Cloud-native is born in the cloud. Cloud-native applications are architected from the ground up to run in a public cloud like in AWS, Azure, or GCP using cloud-based technologies. These cloud technologies allow for accessibility and scalability and allow developers to continue to deliver new services more quickly and easily. Cloud-native is comprised of continuous integration, orchestrators, and container engines.
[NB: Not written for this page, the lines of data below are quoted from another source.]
/-- A word with bits [31:4] all 0 has KSEL = 0. -/
theorem fieldKsel_of_fieldAboveOp {w : Word} (h : fieldAboveOp w = 0) : fieldKsel w = false := by
  have hbit : (fieldAboveOp w).getLsbD 0 = false := by rw [h]; rfl
  simpa [fieldAboveOp, fieldKsel] using hbit

/-- KSEL chooses between the two forms of a keyed command (30_encoding.md R72). -/
theorem eq_of_decodeKeyed_ok {w : Word} {fromSk j : Instr} {fromRk : BitVec 4 → Instr}
    (h : decodeKeyed w fromSk fromRk = .ok j) : j = if fieldKsel w then fromRk (fieldIdx w) else fromSk := by
  unfold decodeKeyed at h
  split at h
  case isFalse => cases h
  split at h
  case isTrue hksel => rw [if_pos hksel]; split at h <;> cases h; rfl
  case isFalse hksel => rw [if_neg hksel]; split at h <;> cases h; rfl

/-- OP is the command's opcode, and KSEL says whether IDX is its operand. -/
theorem decode_ok_fields {w : Word} {i : Instr} (h : decode w = .ok i) :
    i.opcode = fieldOp w ∧ rkIndex i = if fieldKsel w then some (fieldIdx w) else none := by
  unfold Sys2Proof.decode at h
  split at h
  case h_5 hop | h_6 hop =>
    rw [eq_of_decodeKeyed_ok h]
    refine ⟨BitVec.eq_of_toNat_eq (.trans ?_ hop.symm), ?_⟩ <;> split <;> rfl
  case h_16 => cases h
  all_goals
    rename_i hop
    obtain ⟨habove, rfl⟩ := decodePlain_ok h
    rw [fieldKsel_of_fieldAboveOp habove]
    exact ⟨BitVec.eq_of_toNat_eq hop.symm, rfl⟩

end Dispatch

/-- Settles O1: the legality test and the fields of a legal word, with the effect of a CMD write from `cmdWriteIssuesCommand`. -/
theorem cmdDecodeAndDispatch : Obligations.CmdDecodeAndDispatch := by
  unfold Obligations.CmdDecodeAndDispatch
  obtain ⟨hissue, -, -⟩ := cmdWriteIssuesCommand
  refine ⟨exists_decode_ok_iff, fun s rest w hb hill => (hissue s rest w hb).2 ?_, fun s rest w i hb hi => ?_⟩
  · cases hd : decode w with
    | error e => exact ⟨e, rfl⟩
    | ok i => exact absurd hd (hill i)
  · obtain ⟨hop, hrk⟩ := decode_ok_fields hi
    refine ⟨(hissue s rest w hb).1 i hi, hop, ?_, fun j hj => ?_⟩
    · simp only [← rkIndex_eq_some_iff, hrk]
      change _ ↔ fieldKsel w = true
      cases fieldKsel w <;> simp
    · rw [← rkIndex_eq_some_iff, hrk] at hj
      split at hj <;> cases hj
      rfl

end Sys2Proof.Machine

/-! # The Feistel mixer and its commands (41_feistel.md R110 to R122)

First what `expand`, `confuse` and `round` do, field by field; then one equation per command, with the two outcomes of the commands
that take RK[i]; last the statements. -/

namespace Sys2Proof.Machine

section MixerFunctions

/-! ## The functions, field by field (R110 to R117) -/

/-- The input bit each output bit of `expand` takes, from bit 0 up (R110). -/
def expandSource : Vector (Fin 6) 8 := #v[0, 1, 3, 2, 3, 2, 4, 5]

theorem getLsbD_expand (h : Half) (i : Fin 8) : (expand h).getLsbD i = h.getLsbD expandSource[i] := by
  unfold expand
  fin_cases i <;> simp only [BitVec.getLsbD_append, BitVec.getLsbD_extractLsb'] <;> simp [expandSource]

@[simp] theorem extractLsb'_confuse_high (cfg : Config) (y : Byte) :
    (confuse cfg y).extractLsb' 3 3 = sboxEntry cfg.sbox1 (y.extractLsb' 4 4) :=
  BitVec.extractLsb'_append_eq_left

@[simp] theorem extractLsb'_confuse_low (cfg : Config) (y : Byte) :
    (confuse cfg y).extractLsb' 0 3 = sboxEntry cfg.sbox2 (y.extractLsb' 0 4) :=
  BitVec.extractLsb'_append_eq_right

theorem feistel_zero_subkey (cfg : Config) (h : Half) : feistel cfg h 0 = confuse cfg (expand h) :=
  congrArg (confuse cfg) BitVec.xor_zero

theorem feistel_expand_subkey (cfg : Config) (h : Half) : feistel cfg h (expand h) = confuse cfg 0 :=
  congrArg (confuse cfg) BitVec.xor_self

@[simp] theorem leftHalf_round (cfg : Config) (b : Block) (k : Byte) : leftHalf (round cfg b k) = rightHalf b :=
  leftHalf_append _ _

@[simp] theorem rightHalf_round (cfg : Config) (b : Block) (k : Byte) :
    rightHalf (round cfg b k) = feistel cfg (rightHalf b) k ^^^ leftHalf b :=
  rightHalf_append _ _

/-- Two rounds leave the left half mixed with the first round's f, so they are not the identity wherever f is not 0 (R122). -/
theorem round_round_ne {cfg : Config} {b : Block} {k : Byte} (hf : feistel cfg (rightHalf b) k ≠ 0) (k' : Byte) :
    round cfg (round cfg b k) k' ≠ b := by
  intro h
  have hleft : feistel cfg (rightHalf b) k ^^^ leftHalf b = leftHalf b := by
    simpa using congrArg leftHalf h
  exact hf (by simpa using hleft)

/-! ## The default S-boxes (R114) -/

section DefaultSboxes

variable {cfg : Config} (h1 : cfg.sbox1 = defaultSbox1) (h2 : cfg.sbox2 = defaultSbox2)
include h1 h2

theorem confuse_default (y : Byte) : confuse cfg y = confuse defaultConfig y := by
  simp only [confuse, h1, h2]; rfl

theorem feistel_default (h : Half) (k : Byte) : feistel cfg h k = feistel defaultConfig h k :=
  confuse_default h1 h2 _

theorem round_default (b : Block) (k : Byte) : round cfg b k = round defaultConfig b k := by
  simp only [round, feistel_default h1 h2]

end DefaultSboxes

/-- The cross-check of the default S-boxes (R116). -/
theorem feistel_defaultConfig_example : feistel defaultConfig 0x26 0x65 = 0x04 := by decide

end MixerFunctions

section Operands

/-! ## Operands from DIN and results in DOUT (30_encoding.md R72, R73; 10_state.md R28) -/

theorem getLsbD_dinHalf (s : State) (i : Fin 6) : (dinHalf s).getLsbD i = s.din.getLsbD i := by
  simp [dinHalf]

@[simp] theorem rightHalf_dinBlock (s : State) : rightHalf (dinBlock s) = s.din.extractLsb' 0 6 :=
  BitVec.extractLsb'_extractLsb'_of_le (by omega)

@[simp] theorem leftHalf_dinBlock (s : State) : leftHalf (dinBlock s) = s.din.extractLsb' 6 6 :=
  BitVec.extractLsb'_extractLsb'_of_le (by omega)

theorem extractLsb'_zextWord {n : Nat} (v : BitVec n) {start len : Nat} (h : start + len ≤ 32) :
    (zextWord v).extractLsb' start len = v.extractLsb' start len :=
  BitVec.extractLsb'_setWidth_of_le h

theorem zextWord_block_injective {a b : Block} (h : zextWord a = zextWord b) : a = b := by
  have hlow := congrArg (BitVec.extractLsb' 0 12) h
  simpa [extractLsb'_zextWord] using hlow

@[simp] theorem dinBlock_of_zextWord (s : State) (b : Block) : dinBlock { s with din := zextWord b } = b := by
  simp [dinBlock, extractLsb'_zextWord]

/-- An index of the round-key file fits the 4-bit field IDX (30_encoding.md R72). -/
theorem toNat_ofNat_rkIndex (i : Fin 9) : (BitVec.ofNat 4 i.val).toNat = i.val :=
  Nat.mod_eq_of_lt (by omega)

/-- RK[i] for an index of the round-key file (10_state.md R35). -/
theorem rkEntry_ofNat (s : State) (i : Fin 9) : rkEntry s (BitVec.ofNat 4 i.val) = s.rk[i] := by
  simp only [rkEntry, toNat_ofNat_rkIndex]
  simp

end Operands

section MixerCommands

/-! ## One equation per command (R118 to R122) -/

theorem exec_expand (s : State) : exec .expand s = .next (finishResult (zextWord (expand (dinHalf s))) (accept s)) := rfl

theorem exec_confuse (s : State) :
    exec .confuse s = .next (finishResult (zextWord (confuse s.cfg (dinByte s))) (accept s)) := rfl

theorem exec_feistel (s : State) :
    exec .feistel s = .next (finishResult (zextWord (feistel s.cfg (dinHalf s) s.sk)) (accept s)) := rfl

theorem exec_round (s : State) :
    exec .round s = .next (finishResult (zextWord (round s.cfg (dinBlock s) s.sk)) (accept s)) := rfl

/-- An index below RKN takes its subkey from the round-key file (R121, R123). -/
theorem withIndexedKey_loaded {s : State} {i : Fin 9} (h : i.val < s.st.rkn.toNat) (use : Byte → Word) :
    withIndexedKey (BitVec.ofNat 4 i.val) s use = .next (finishResult (use s.rk[i]) s) := by
  rw [withIndexedKey, toNat_ofNat_rkIndex, if_neg (by omega), rkEntry_ofNat]

/-- An index not below RKN is NOKEYS (R121, R123). -/
theorem withIndexedKey_noKeys {s : State} {idx : BitVec 4} (h : s.st.rkn.toNat ≤ idx.toNat) (use : Byte → Word) :
    withIndexedKey idx s use = .next (finish .noKeys s) :=
  if_pos h

theorem exec_feistelk_loaded {s : State} {i : Fin 9} (h : i.val < s.st.rkn.toNat) :
    exec (.feistelk (BitVec.ofNat 4 i.val)) s
      = .next (finishResult (zextWord (feistel s.cfg (dinHalf s) s.rk[i])) (accept s)) :=
  withIndexedKey_loaded (s := accept s) h fun k => zextWord (feistel s.cfg (dinHalf s) k)

theorem exec_feistelk_noKeys {s : State} {idx : BitVec 4} (h : s.st.rkn.toNat ≤ idx.toNat) :
    exec (.feistelk idx) s = .next (finish .noKeys (accept s)) :=
  withIndexedKey_noKeys (s := accept s) h fun k => zextWord (feistel s.cfg (dinHalf s) k)

/-- The word of FEISTELK i (R121) is a command for i up to 8 (30_encoding.md R72, R74). -/
theorem decode_feistelkWord (i : BitVec 4) : Sys2Proof.decode (0x00000014#32 ||| (i.setWidth 32 <<< 8)) =
    if i.toNat ≤ 8 then .ok (.feistelk i) else .error .idxAboveEight := by
  revert i; decide

/-- KEYGEN with a round count in range loads the schedule (40_key_schedule.md R104). -/
theorem exec_keygen_loads {s : State} {r : List Byte} (h : schedule s.cfg s.key s.nr = some r) :
    exec .keygen s = .next (finish .noError (loadSchedule r s.nr (accept s))) := by
  simp [exec, execKeygen, h]

/-- The example schedule of R121: RK[3] is 0x65. -/
theorem schedule_defaultConfig_example :
    schedule defaultConfig 0x099 9 = some [0x4C, 0x99, 0x32, 0x65, 0xCA, 0x94, 0x29, 0x53, 0xA6] := by decide

/-- ROUND of a block the host has moved from DOUT to DIN (R122). -/
theorem exec_round_of_zextWord (s : State) (b : Block) : exec .round { s with din := zextWord b } =
    .next (finishResult (zextWord (round s.cfg b s.sk)) (accept { s with din := zextWord b })) := by
  rw [exec_round, dinBlock_of_zextWord]

end MixerCommands

/-! ## The statements -/

/-- Settles O13: EXPAND's result is `expand` of the half in DIN, whose bits `expandSource` names. -/
theorem expandResult : Obligations.ExpandResult := by
  unfold Obligations.ExpandResult
  refine ⟨by decide, fun s => ⟨zextWord (expand (dinHalf s)), exec_expand s, ?_⟩⟩
  have bit (i : Fin 8) : (zextWord (expand (dinHalf s))).getLsbD i = s.din.getLsbD expandSource[i] := by
    rw [← getLsbD_dinHalf, ← getLsbD_expand, zextWord, BitVec.getLsbD_setWidth]
    simp [show i.val < 32 by omega]
  have value {h : Half} {v : Word} (hv : zextWord (expand h) = v) (hdin : dinHalf s = h) :
      zextWord (expand (dinHalf s)) = v := by rw [hdin, hv]
  exact ⟨bit 7, bit 6, bit 5, bit 4, bit 3, bit 2, bit 1, bit 0, extractLsb'_zextWord_high _ 24, value rfl, value rfl,
    fun hdin => value (h := 0) rfl (by rw [dinHalf, hdin]; rfl), fun hdin => value (h := 0x26) rfl (by rw [dinHalf, hdin]; rfl)⟩

/-- Settles O14: CONFUSE's result is `confuse` of the byte in DIN, one S-box entry in each half. -/
theorem confuseResult : Obligations.ConfuseResult := by
  unfold Obligations.ConfuseResult
  refine ⟨by decide, fun s => ⟨zextWord (confuse s.cfg (dinByte s)), exec_confuse s, ?_, ?_, extractLsb'_zextWord_high _ 26,
    fun hdin => ?_, fun h1 h2 => ⟨fun hdin => ?_, fun hdin => ?_⟩⟩, fun cfg => ?_⟩
  · rw [extractLsb'_zextWord _ (by omega), extractLsb'_confuse_high, dinByte, BitVec.extractLsb'_extractLsb'_of_le (by omega)]
    rfl
  · rw [extractLsb'_zextWord _ (by omega), extractLsb'_confuse_low, dinByte, BitVec.extractLsb'_extractLsb'_of_le (by omega)]
    rfl
  · rw [dinByte, hdin]; rfl
  · rw [confuse_default h1 h2, dinByte, hdin]; decide
  · rw [confuse_default h1 h2, dinByte, hdin]; decide
  · rw [extractLsb'_confuse_high, extractLsb'_confuse_high]; rfl

/-- Settles O15: FEISTEL's result is `feistel` of the half in DIN and SK. -/
theorem feistelResult : Obligations.FeistelResult := by
  unfold Obligations.FeistelResult
  refine ⟨by decide, fun s => ⟨zextWord (feistel s.cfg (dinHalf s) s.sk), exec_feistel s, rfl,
    extractLsb'_zextWord_high _ 26, fun hsk => ?_, fun hsk => ?_, fun h1 h2 hdin hsk => ?_⟩, fun cfg h k => rfl⟩
  · rw [hsk, feistel_zero_subkey]; rfl
  · rw [hsk, dinHalf, feistel_expand_subkey]; rfl
  · have hhalf : dinHalf s = 0x26 := by rw [dinHalf, hdin]; rfl
    rw [feistel_default h1 h2, hhalf, hsk, feistel_defaultConfig_example]; rfl

/-- Settles O16: the two outcomes of `withIndexedKey`, and the example on the schedule KEYGEN loads. -/
theorem feistelkResult : Obligations.FeistelkResult := by
  unfold Obligations.FeistelkResult
  refine ⟨fun i => ?_, fun s i hi => ?_, fun s i hi => ?_, fun s t hcfg hkey hnr hgen => ?_⟩
  · rw [decode_feistelkWord]
    by_cases hi : i.toNat ≤ 8 <;> simp [hi]
  · exact exec_feistelk_loaded hi
  · exact exec_feistelk_noKeys hi
  · have hsched := schedule_defaultConfig_example
    rw [← hcfg, ← hkey, ← hnr] at hsched
    cases (exec_keygen_loads hsched).symm.trans hgen
    refine ⟨_, exec_feistelk_loaded (i := 3) ?_, ?_⟩
    · simp [hnr]
    · change zextWord (feistel s.cfg 0x26 0x65) = 0x04
      rw [hcfg, feistel_defaultConfig_example]; rfl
Ultimately, it’s about how applications are created and deployed.
Cloud-native is a new way of architecting our applications and infrastructure; we’re breaking services into smaller and smaller pieces and reusing services wherever possible. We’re deploying our apps and infrastructure in someone else’s data center, so we have to always be thinking about failure. Having this mindset allows us to deploy new, flexible, resilient, cloud-native applications.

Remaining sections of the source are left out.